BEGIN TASK INPUTS

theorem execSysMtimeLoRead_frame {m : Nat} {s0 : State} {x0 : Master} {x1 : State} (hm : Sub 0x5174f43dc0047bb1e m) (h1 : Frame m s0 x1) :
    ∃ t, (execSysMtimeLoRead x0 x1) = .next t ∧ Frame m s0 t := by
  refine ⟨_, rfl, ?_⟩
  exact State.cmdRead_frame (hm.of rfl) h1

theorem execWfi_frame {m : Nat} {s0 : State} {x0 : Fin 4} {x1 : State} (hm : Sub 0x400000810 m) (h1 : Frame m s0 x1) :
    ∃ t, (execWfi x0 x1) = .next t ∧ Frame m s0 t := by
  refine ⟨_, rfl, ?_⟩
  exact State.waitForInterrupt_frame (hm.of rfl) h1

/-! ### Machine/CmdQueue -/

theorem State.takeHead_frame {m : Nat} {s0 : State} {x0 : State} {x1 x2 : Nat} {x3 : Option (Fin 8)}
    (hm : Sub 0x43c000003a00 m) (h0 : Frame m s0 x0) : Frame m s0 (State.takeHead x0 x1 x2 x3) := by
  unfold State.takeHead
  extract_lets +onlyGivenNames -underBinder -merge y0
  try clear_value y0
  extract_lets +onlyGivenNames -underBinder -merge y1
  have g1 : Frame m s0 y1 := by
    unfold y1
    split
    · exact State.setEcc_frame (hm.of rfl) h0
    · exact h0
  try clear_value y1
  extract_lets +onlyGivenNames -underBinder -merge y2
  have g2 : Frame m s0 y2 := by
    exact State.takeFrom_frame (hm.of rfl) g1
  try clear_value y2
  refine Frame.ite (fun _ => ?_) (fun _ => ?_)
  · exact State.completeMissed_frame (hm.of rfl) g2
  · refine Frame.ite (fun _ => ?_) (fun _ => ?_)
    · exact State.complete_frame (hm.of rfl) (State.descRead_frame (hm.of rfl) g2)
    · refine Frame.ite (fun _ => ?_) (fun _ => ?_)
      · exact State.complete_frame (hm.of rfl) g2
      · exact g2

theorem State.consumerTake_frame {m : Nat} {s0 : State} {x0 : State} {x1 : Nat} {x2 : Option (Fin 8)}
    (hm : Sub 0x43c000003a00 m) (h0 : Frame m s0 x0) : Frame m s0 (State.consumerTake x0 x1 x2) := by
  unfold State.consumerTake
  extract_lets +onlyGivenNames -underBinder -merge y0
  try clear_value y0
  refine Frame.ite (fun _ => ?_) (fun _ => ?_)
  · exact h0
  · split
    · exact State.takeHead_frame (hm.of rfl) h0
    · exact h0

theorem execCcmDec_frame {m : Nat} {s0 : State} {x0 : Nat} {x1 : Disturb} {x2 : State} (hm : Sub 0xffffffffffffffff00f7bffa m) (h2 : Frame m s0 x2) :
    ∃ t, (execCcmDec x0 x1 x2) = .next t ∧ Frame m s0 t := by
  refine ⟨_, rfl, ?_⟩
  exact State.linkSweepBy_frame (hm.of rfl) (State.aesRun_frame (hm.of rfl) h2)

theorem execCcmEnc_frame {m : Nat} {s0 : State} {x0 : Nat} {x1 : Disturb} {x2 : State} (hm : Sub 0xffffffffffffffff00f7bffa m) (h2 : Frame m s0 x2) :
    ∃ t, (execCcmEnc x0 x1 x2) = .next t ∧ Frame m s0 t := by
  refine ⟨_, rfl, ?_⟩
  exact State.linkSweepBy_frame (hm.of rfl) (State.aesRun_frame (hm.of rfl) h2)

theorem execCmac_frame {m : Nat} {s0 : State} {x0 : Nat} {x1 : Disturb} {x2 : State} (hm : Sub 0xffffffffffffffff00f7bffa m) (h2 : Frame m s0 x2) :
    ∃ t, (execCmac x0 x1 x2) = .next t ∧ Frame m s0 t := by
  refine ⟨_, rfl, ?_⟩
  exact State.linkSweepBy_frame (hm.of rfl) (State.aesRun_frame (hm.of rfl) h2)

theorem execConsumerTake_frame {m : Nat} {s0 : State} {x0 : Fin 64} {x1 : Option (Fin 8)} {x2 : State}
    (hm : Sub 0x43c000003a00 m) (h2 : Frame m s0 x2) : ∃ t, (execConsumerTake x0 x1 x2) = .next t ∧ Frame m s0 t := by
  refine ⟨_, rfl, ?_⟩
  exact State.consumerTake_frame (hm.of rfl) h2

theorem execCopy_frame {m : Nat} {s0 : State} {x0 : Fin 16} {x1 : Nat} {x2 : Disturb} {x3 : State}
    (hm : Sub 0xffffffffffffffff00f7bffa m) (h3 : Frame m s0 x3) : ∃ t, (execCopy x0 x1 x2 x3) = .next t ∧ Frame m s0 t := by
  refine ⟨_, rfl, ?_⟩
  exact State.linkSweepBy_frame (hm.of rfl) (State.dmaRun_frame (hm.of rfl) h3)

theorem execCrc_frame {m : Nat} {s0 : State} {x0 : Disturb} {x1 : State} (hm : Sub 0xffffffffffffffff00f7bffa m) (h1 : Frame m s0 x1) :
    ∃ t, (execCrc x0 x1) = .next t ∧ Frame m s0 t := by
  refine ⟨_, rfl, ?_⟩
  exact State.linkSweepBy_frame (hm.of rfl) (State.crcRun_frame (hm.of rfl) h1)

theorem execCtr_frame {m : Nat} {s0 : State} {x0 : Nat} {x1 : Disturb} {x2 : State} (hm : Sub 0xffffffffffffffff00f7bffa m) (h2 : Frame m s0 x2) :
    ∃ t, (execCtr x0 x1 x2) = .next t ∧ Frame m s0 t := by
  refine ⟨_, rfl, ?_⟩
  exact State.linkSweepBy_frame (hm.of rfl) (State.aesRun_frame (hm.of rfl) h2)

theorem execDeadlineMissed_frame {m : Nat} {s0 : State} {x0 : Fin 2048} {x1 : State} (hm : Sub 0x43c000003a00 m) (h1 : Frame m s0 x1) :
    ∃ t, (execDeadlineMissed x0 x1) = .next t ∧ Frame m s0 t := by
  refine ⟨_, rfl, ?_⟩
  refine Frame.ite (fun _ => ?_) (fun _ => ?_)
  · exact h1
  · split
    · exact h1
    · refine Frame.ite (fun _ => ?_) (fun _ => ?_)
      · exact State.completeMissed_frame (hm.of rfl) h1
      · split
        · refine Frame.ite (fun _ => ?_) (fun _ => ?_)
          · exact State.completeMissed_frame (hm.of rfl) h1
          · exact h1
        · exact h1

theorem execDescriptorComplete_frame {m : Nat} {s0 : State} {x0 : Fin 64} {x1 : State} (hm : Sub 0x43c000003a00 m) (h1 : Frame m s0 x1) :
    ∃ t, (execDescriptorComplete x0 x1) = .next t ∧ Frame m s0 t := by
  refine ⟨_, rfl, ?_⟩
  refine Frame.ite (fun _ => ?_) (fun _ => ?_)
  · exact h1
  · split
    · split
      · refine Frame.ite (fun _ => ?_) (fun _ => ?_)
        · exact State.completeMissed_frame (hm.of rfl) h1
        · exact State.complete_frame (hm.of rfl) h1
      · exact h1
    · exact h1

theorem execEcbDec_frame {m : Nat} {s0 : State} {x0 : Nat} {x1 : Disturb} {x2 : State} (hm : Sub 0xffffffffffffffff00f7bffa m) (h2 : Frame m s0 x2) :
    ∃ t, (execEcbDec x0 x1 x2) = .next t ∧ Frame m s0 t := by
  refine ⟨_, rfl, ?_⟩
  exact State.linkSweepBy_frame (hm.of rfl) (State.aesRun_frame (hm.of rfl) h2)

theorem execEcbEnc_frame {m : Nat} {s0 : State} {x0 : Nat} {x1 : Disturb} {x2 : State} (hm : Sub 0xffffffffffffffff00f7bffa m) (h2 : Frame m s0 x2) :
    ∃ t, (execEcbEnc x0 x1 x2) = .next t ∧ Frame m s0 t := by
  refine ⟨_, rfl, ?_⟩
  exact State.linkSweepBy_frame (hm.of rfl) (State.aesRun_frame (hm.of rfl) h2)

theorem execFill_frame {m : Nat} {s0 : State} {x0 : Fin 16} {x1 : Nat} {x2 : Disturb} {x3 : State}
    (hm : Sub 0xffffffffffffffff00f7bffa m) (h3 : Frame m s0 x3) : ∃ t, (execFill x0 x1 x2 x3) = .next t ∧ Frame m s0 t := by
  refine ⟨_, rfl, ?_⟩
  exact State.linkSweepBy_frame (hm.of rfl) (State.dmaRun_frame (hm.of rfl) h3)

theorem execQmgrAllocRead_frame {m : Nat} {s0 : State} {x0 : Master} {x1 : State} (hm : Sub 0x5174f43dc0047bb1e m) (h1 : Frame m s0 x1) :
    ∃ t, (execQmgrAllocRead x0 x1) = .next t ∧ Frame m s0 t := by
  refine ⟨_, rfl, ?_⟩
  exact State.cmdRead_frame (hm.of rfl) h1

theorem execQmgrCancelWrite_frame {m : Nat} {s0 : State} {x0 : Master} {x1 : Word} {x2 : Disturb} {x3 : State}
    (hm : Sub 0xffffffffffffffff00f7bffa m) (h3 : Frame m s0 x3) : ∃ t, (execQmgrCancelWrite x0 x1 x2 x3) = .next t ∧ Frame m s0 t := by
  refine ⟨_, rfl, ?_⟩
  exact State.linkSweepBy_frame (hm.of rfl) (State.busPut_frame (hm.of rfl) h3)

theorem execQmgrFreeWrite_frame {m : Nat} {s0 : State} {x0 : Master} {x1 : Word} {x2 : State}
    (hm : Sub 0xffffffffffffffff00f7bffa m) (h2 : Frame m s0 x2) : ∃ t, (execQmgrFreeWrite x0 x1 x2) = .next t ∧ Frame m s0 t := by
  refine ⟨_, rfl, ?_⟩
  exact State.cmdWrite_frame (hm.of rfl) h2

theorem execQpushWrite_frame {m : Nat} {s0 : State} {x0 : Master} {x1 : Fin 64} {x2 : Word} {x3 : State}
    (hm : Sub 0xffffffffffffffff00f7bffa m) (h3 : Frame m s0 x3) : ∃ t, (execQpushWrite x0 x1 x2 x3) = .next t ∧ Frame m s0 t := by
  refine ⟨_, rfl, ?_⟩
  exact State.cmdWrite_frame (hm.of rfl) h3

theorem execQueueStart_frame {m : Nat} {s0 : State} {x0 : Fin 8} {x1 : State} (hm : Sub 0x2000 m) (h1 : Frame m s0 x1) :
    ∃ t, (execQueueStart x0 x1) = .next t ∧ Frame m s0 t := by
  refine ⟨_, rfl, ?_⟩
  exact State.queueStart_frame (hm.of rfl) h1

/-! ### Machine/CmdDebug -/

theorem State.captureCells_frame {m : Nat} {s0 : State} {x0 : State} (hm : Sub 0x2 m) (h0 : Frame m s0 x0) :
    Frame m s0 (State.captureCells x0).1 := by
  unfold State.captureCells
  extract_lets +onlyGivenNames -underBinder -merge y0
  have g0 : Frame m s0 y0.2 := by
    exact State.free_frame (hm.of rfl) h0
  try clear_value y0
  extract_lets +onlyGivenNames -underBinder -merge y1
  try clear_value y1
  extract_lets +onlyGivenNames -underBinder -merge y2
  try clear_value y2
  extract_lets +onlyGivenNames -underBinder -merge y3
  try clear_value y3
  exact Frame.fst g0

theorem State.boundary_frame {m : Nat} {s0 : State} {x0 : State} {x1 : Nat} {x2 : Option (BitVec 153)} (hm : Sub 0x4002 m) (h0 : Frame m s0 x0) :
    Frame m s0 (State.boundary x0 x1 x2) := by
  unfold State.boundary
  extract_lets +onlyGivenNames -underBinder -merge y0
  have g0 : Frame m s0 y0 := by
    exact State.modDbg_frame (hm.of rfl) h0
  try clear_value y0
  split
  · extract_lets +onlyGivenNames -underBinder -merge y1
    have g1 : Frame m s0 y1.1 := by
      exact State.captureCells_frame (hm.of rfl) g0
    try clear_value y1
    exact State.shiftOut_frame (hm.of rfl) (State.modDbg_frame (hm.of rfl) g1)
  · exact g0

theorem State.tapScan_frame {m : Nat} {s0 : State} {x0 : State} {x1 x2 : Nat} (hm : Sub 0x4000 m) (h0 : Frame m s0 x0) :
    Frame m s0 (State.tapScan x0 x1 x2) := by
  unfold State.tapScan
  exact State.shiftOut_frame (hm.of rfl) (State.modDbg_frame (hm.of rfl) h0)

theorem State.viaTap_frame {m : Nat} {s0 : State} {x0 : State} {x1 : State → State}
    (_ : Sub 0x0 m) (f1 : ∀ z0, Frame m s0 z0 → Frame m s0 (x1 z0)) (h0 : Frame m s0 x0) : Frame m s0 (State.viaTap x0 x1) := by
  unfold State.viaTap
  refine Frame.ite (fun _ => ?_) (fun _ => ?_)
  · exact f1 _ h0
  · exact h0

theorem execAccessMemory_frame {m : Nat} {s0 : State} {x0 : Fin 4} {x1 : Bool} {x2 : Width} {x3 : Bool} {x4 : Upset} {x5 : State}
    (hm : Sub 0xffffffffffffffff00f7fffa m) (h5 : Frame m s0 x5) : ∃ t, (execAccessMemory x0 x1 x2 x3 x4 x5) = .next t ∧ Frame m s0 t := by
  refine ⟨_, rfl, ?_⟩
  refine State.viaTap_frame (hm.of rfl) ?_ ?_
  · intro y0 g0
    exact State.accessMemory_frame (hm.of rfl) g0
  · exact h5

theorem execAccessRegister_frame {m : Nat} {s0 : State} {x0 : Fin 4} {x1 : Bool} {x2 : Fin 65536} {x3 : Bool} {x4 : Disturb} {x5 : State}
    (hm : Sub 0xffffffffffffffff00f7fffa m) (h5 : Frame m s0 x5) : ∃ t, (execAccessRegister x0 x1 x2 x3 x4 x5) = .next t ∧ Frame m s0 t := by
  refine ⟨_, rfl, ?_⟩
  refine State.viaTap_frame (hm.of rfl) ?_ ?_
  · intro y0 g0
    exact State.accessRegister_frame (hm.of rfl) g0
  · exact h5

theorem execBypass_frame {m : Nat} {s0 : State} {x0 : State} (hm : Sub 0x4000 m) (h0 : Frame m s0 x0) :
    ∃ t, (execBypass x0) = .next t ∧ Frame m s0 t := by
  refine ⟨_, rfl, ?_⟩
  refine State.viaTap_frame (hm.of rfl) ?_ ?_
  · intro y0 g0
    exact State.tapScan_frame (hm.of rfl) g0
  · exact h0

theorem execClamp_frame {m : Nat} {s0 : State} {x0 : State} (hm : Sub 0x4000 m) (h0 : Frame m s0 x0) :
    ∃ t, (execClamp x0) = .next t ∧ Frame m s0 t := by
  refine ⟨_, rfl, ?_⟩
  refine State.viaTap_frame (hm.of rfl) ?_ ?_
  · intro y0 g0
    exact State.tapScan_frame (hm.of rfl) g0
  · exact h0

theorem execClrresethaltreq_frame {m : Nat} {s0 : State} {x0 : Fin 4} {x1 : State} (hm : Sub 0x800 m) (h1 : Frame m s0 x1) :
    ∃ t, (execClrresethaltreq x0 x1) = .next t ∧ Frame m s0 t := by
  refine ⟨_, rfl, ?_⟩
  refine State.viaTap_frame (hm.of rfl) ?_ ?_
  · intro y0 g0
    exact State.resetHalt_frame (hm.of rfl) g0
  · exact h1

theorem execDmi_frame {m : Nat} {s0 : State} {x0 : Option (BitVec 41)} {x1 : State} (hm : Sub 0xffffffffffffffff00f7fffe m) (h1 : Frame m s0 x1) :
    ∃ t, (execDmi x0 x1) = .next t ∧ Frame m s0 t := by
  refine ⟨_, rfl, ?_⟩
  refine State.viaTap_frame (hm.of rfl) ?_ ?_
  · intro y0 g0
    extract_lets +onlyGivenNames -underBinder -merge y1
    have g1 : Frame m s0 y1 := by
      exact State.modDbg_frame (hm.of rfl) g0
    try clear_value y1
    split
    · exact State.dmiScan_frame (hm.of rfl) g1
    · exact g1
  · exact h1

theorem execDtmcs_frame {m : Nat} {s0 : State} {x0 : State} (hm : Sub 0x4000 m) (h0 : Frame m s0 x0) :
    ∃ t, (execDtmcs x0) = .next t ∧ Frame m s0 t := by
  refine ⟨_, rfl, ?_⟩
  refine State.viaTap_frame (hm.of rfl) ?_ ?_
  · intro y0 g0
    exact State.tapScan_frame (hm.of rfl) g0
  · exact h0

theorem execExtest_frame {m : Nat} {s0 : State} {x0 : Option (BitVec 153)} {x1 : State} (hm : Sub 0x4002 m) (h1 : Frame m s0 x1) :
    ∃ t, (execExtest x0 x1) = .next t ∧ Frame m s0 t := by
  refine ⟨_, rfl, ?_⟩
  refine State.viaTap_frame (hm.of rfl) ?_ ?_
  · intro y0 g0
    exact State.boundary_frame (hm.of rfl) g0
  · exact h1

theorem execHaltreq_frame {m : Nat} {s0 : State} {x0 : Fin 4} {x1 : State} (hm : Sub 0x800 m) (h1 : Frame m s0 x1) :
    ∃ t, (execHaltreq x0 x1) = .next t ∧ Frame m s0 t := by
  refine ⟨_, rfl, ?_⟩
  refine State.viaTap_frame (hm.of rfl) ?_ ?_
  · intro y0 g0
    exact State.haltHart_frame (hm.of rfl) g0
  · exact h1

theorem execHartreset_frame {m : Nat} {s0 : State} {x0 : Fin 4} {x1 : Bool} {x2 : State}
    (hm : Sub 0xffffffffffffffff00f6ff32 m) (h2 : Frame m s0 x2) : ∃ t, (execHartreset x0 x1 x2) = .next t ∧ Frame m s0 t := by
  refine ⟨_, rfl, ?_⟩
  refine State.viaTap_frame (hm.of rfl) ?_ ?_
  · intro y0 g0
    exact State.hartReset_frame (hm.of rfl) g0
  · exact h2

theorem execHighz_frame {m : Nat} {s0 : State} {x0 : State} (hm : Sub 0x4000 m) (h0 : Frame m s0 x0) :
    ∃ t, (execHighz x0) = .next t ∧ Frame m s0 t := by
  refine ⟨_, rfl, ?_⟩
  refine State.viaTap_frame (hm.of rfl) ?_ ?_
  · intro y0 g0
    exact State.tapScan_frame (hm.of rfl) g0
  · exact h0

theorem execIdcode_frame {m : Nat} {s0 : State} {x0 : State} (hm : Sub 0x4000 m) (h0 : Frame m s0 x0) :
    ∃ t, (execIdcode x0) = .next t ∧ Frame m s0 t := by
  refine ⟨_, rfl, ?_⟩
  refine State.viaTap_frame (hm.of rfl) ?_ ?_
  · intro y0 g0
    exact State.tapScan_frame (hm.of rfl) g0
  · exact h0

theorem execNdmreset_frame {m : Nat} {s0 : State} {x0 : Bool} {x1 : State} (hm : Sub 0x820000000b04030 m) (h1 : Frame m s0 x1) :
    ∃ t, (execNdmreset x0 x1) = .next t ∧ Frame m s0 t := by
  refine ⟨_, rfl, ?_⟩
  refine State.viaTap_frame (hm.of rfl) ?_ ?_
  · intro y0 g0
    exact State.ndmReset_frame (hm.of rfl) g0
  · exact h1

END TASK INPUTS

_TRY IT_
Within the data above, the lines from the one with "exact State.modDbg_frame (hm.of rfl) g0" to the one with "t, (execDtmcs x0)" must be repeated exactly; no other line belongs in the answer.

_EXERCISE SOLUTION_
      exact State.modDbg_frame (hm.of rfl) g0
    try clear_value y1
    split
    · exact State.dmiScan_frame (hm.of rfl) g1
    · exact g1
  · exact h1

theorem execDtmcs_frame {m : Nat} {s0 : State} {x0 : State} (hm : Sub 0x4000 m) (h0 : Frame m s0 x0) :
    ∃ t, (execDtmcs x0) = .next t ∧ Frame m s0 t := by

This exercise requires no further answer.